## WORK TO BE COMPLETED
Can you quote, word for word, every line from the first line of the records below through the line containing "s.power.request % 4 +", and nothing else?

*** Opening of SUPPLIED MATERIAL ***

-- ==== Sys2Proof/Machine/Flags.lean ====
section
/-! DEFINITION. The registers of the status space as they are read, and the STATUS payload (R2, R398, R429, R435, R463, R472,
R503, R509 to R513). -/

namespace Sys2Proof.Machine

def flag (b : Bool) (pos : Nat) : Nat := if b then 2 ^ pos else 0

/-! ## Identity and start-up (R2, R463, R472, R508, R510) -/

def Device.identityReg (s : Device) : Nat :=
  flag s.ident.a384 0 + (if s.ident.a384 then 384 else 768) * 2 ^ 4 + s.ident.aRev.toNat * 2 ^ 16 + s.ident.pRev.toNat * 2 ^ 24

def Device.bootReg (s : Device) : Nat :=
  s.serviceOf s.primary % 8 + (s.mp 0).slot % 2 * 2 ^ 3 + (s.mp 1).slot % 2 * 2 ^ 4 + s.primary % 2 * 2 ^ 5 +
    flag ((s.mp 0).run == 3 || (s.mp 1).run == 3) 6 + s.boot.cause % 8 * 2 ^ 7 + (s.fuse s.primary).minSecurity % 256 * 2 ^ 10 +
    s.boot.strollMs % 4096 * 2 ^ 18

def Device.lightReg (s : Device) : Nat := s.panel.lightMode % 4 + s.panel.lightDuration % 256 * 2 ^ 2

def Device.faceplateReg (s : Device) : Nat := s.faceplateBits + s.panel.presses % 256 * 2 ^ 3

/-! ## Power (R398) -/

def Device.profileReg (s : Device) : Nat :=
  s.power.request % 4 + s.effective % 4 * 2 ^ 2 + s.power.maxProfile % 4 * 2 ^ 4 + flag s.capped 6 + flag s.changing 7

/-- A rail condition sets the level: it calls for the level in force and no other cause does. -/
def Device.railSets (s : Device) : Bool := decide (0 < s.power.level) && decide (s.levelCondition s.power.level = 1)

def Device.shedReg (s : Device) : Nat := s.power.level % 8 + s.power.input % 65536 * 2 ^ 3 + flag s.railSets 19

def Device.poolReg (s : Device) (t : Nat) : Nat := wrapInt 32 (s.stripe t).pool
def Device.refillReg (s : Device) (t : Nat) : Nat := wrapInt 32 (s.stripe t).refill
def Device.tempReg (s : Device) (t : Nat) : Nat := wrapInt 16 (s.stripe t).temp + wrapInt 16 (s.stripe t).current * 2 ^ 16

/-! ## Ports (R435) -/

def Device.portReg (s : Device) (n : Nat) : Nat :=
  let p := s.port n
  flag p.link 0 + flag p.inUse 1 + p.rate % 4 * 2 ^ 2 + flag p.optic 4 + flag p.awaiting 5 +
    (match s.hamper with | some _ => s.roleOf (n % 8) % 8 | none => 0) * 2 ^ 6 +
    flag (match s.hamper with | some h => h.pfc | none => false) 9

/-! ## The error log (R503) -/

def Device.heldCount (s : Device) : Nat := (s.log.entries.filter (fun e => e.severity == 1 && !e.decided)).length

def Device.logReg (s : Device) : Nat :=
  s.log.entries.length % 8192 + s.heldCount % 8192 * 2 ^ 13 + flag s.log.saving 26

def Device.seqLow (s : Device) : Nat := match s.log.entries.map (·.seq) with | [] => 0 | x :: t => t.foldl min x
def Device.seqHigh (s : Device) : Nat := (s.log.entries.map (·.seq)).foldl max 0

/-! ## A-dies (R511 to R513) -/

def Device.dieReg (s : Device) (d : Nat) : Nat :=
  flag (s.dieServes d && decide ((s.die d).power = 0)) 0 + flag ((s.die d).power == 2) 1 + flag (s.dieOut d) 2 +
    (s.die d).clock % 4 * 2 ^ 3 + flag (s.die d).tour.isSome 5

def Device.clusterReg (s : Device) (g : Nat) : Nat :=
  s.heldReason g 0 % 16 + s.heldReason g 1 % 16 * 2 ^ 4 + s.heldReason g 2 % 16 * 2 ^ 8 + s.heldReason g 3 % 16 * 2 ^ 12 +
    (s.cluster g).shape % 4 * 2 ^ 16 + flag (s.isHeld (.array g 0) && (s.cluster g).shape == 2) 18 +
    flag (s.isHeld (.array g 1) && (s.cluster g).shape == 2) 19 + flag (!s.clusterOut g) 20

/-- Entry byte 9 (R208). -/
def PageEntry.flags (e : PageEntry) : Nat := flag e.valid 0 + e.state % 8 * 2

/-- The page-map view of a page (R513). -/
def Device.pageBytes (s : Device) (d p : Nat) : List Byte :=
  let e := s.page d p
  [BitVec.ofNat 8 e.flags, BitVec.ofNat 8 e.filled] ++ leBytes 2 e.segLow ++ leBytes 2 e.segHigh ++
    [BitVec.ofNat 8 e.lap, BitVec.ofNat 8 e.owner]

/-! ## The whole space (R509) -/

/-- A block of bytes at a base: the 32-bit word at an offset, none outside it. -/
def inBlock (base len off : Nat) (b : List Byte) : Option Nat :=
  if base ≤ off ∧ off < base + len then some (fld b (off - base) 4) else none

/-- Keys and measurements of the primary. -/
def Device.keyWord (s : Device) (off : Nat) : Nat :=
  let x := s.mp s.primary
  let root := if x.run = 2 then (s.fuse s.primary).rootKey else []
  ((inBlock 0x40 64 off root).or ((inBlock 0x80 64 off x.idKey).or ((inBlock 0xC0 64 off x.f).or (inBlock 0x100 64 off x.h)))).getD 0

/-- The operation in a slot of the jobs block. -/
def Device.opWord (s : Device) (l : List Op) (off : Nat) : Nat :=
  match l[off / 32]? with
  | some o => fld (s.opState o 0) (off % 32) 4
  | none => 0

/-- The counter word at an offset; what is no counter reads as zero. -/
def Device.counterWord (s : Device) (off : Nat) : Nat :=
  (s.counterRead (off / 8 * 8)).toNat / 2 ^ (8 * (off % 8)) % 2 ^ 32

def Device.dieWord (s : Device) (off : Nat) : Nat :=
  let d := off / 0x100000 - 1
  let o := off % 0x100000
  if o = 0 then s.dieReg d
  else if 0x80000 ≤ o then fld (s.pageBytes d ((o - 0x80000) / 8)) (o % 8) 4
  else if 0x10000 ≤ o ∧ o < 0x10000 + 144 * 0x200 ∧ o % 0x200 = 0 then s.clusterReg (144 * d + (o - 0x10000) / 0x200)
  else s.counterWord off

def Device.jobWord (s : Device) (off : Nat) : Nat :=
  if off = 0x50000 then s.job.state
  else if off = 0x50004 then s.job.epoch
  else if off = 0x50008 ∨ off = 0x5000C then fld (leBytes 6 s.job.step) (off - 0x50008) 4
  else if 0x51000 ≤ off ∧ off < 0x51200 then s.opWord s.ops (off - 0x51000)
  else if 0x52000 ≤ off ∧ off < 0x54000 then s.opWord s.endedOps.reverse (off - 0x52000)
  else s.counterWord off

def Device.logWord (s : Device) (off : Nat) : Nat :=
  if off = 0x60000 then s.logReg
  else if off = 0x60004 then s.log.lost
  else if off = 0x60008 then s.seqLow
  else if off = 0x6000C then s.seqHigh
  else if 0x70000 ≤ off ∧ off < 0xB0000 then
    (match s.log.entries[(off - 0x70000) / 64]? with | some e => fld e.bytes (off % 64) 4 | none => 0)
  else s.counterWord off

def Device.powerWord (s : Device) (off : Nat) : Nat :=
  let o := off - 0x10000
  if o = 0 then s.power.request % 4
  else if o = 4 then s.profileReg
  else if o = 8 then s.shedReg
  else if 0x100 ≤ o ∧ o < 0x160 then s.poolReg ((o - 0x100) / 4)
  else if 0x200 ≤ o ∧ o < 0x260 then s.refillReg ((o - 0x200) / 4)
  else if 0x300 ≤ o ∧ o < 0x360 then s.tempReg ((o - 0x300) / 4)
  else s.counterWord off

def Device.identityWord (s : Device) (off : Nat) : Nat :=
  if off = 0 then s.identityReg
  else if off = 8 then s.ident.serial.toNat % 2 ^ 32
  else if off = 0xC then s.ident.serial.toNat / 2 ^ 32
  else if off = 0x14 then s.bootReg
  else if off = 0x18 then s.lightReg
  else if off = 0x1C then s.faceplateReg
  else if off = 0x20 then flag s.frozen.isSome 0
  else s.keyWord off

/-- The 32-bit word at an offset of the status space, a multiple of 4. -/
def Device.statusWord (s : Device) (off : Nat) : Nat :=
  if off < 0x10000 then s.identityWord off
  else if off < 0x20000 then s.powerWord off
  else if off < 0x30000 then (if off % 0x1000 = 0 then s.portReg ((off - 0x20000) / 0x1000) else s.counterWord off)
  else if off < 0x50000 then s.counterWord off
  else if off < 0x60000 then s.jobWord off
  else if off < 0x100000 then s.logWord off
  else if off < 0x500000 then s.dieWord off
  else 0

/-- Bytes of the status space. -/
def Device.statusBytes (s : Device) (off n : Nat) : List Byte :=
  (List.range (n / 4)).flatMap (fun i => leBytes 4 (s.statusWord (off + 4 * i)))

/-! ## STATUS (R429) -/

/-- The processor that answers on a flow: the primary, or in Standoff the one whose address the message named (R425, R457). -/
def Device.answerer (s : Device) (k : Nat) : Nat := if s.standoff then (if keyPair k = 10 then 1 else 0) else s.primary

/-- The 64 bytes of STATUS. -/
def Device.statusPayload (s : Device) (p : Nat) : List Byte :=
  [BitVec.ofNat 8 (s.serviceOf p), BitVec.ofNat 8 s.primary, BitVec.ofNat 8 s.job.state, BitVec.ofNat 8 s.power.level,
   BitVec.ofNat 8 s.effective, 0] ++ leBytes 2 s.portBits ++ leBytes 4 s.job.epoch ++ leBytes 6 s.job.step ++ [0, 0] ++
    leBytes 4 s.log.entries.length ++ leBytes 4 s.heldCount ++ List.replicate 36 0

/-- STATUS_CHANGE_REPORT (R429): the latest values, when something they report has changed. -/
def Device.statusChange (s : Device) : Device :=
  if s.net.statusDue && !s.off then
    ({ s with net := { s.net with statusDue := false } }).sendReports 0x07 (s.statusPayload s.primary)
  else s

def execStatusChangeReport (s : State) : Host.Outcome State Fault Refusal := .next (s.onDev (fun d => d.statusChange))

/-- ERROR_REPORT (R430): up to 256 records of severity information that no report has carried (DESIGN CHOICE, assumption 64). -/
def Device.reportInfo (s : Device) : Device :=
  let due := (s.log.entries.filter (fun e => !e.reported)).take 256
  match due.getLast? with
  | none => s
  | some z =>
    let s := s.sendReports 0x08 (due.flatMap LogEntry.record)
    { s with log := { s.log with
      entries := s.log.entries.map (fun e => if e.seq ≤ z.seq then { e with reported := true } else e) } }

def execErrorReport (s : State) : Host.Outcome State Fault Refusal := .next (s.onDev (fun d => d.reportInfo))

/-- LOG_SAVE_COMPLETE (R501, R503): a clear that waited takes effect; a granted removal goes on with STATUS, the ports go down
and the module is ready for removal (R474). -/
def Device.saveComplete (s : Device) : Device :=
  if !s.log.saving then s
  else
    let s := s.finishSave
    let s := if s.log.clearAfterSave then s.clearLog else s
    if s.panel.removing && !s.panel.removalReady && s.stilled then
      let s := (s.sendReports 0x07 (s.statusPayload s.primary)).portsDown
      { s with panel := { s.panel with removalReady := true } }
    else s

def execLogSaveComplete (s : State) : Host.Outcome State Fault Refusal := .next (s.onDev (fun d => d.saveComplete))

end Sys2Proof.Machine
end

*** Close of SUPPLIED MATERIAL ***

## EXERCISE ANSWER
-- ==== Sys2Proof/Machine/Flags.lean ====
section
/-! DEFINITION. The registers of the status space as they are read, and the STATUS payload (R2, R398, R429, R435, R463, R472,
R503, R509 to R513). -/

namespace Sys2Proof.Machine

def flag (b : Bool) (pos : Nat) : Nat := if b then 2 ^ pos else 0

/-! ## Identity and start-up (R2, R463, R472, R508, R510) -/

def Device.identityReg (s : Device) : Nat :=
  flag s.ident.a384 0 + (if s.ident.a384 then 384 else 768) * 2 ^ 4 + s.ident.aRev.toNat * 2 ^ 16 + s.ident.pRev.toNat * 2 ^ 24

def Device.bootReg (s : Device) : Nat :=
  s.serviceOf s.primary % 8 + (s.mp 0).slot % 2 * 2 ^ 3 + (s.mp 1).slot % 2 * 2 ^ 4 + s.primary % 2 * 2 ^ 5 +
    flag ((s.mp 0).run == 3 || (s.mp 1).run == 3) 6 + s.boot.cause % 8 * 2 ^ 7 + (s.fuse s.primary).minSecurity % 256 * 2 ^ 10 +
    s.boot.strollMs % 4096 * 2 ^ 18

def Device.lightReg (s : Device) : Nat := s.panel.lightMode % 4 + s.panel.lightDuration % 256 * 2 ^ 2

def Device.faceplateReg (s : Device) : Nat := s.faceplateBits + s.panel.presses % 256 * 2 ^ 3

/-! ## Power (R398) -/

def Device.profileReg (s : Device) : Nat :=
  s.power.request % 4 + s.effective % 4 * 2 ^ 2 + s.power.maxProfile % 4 * 2 ^ 4 + flag s.capped 6 + flag s.changing 7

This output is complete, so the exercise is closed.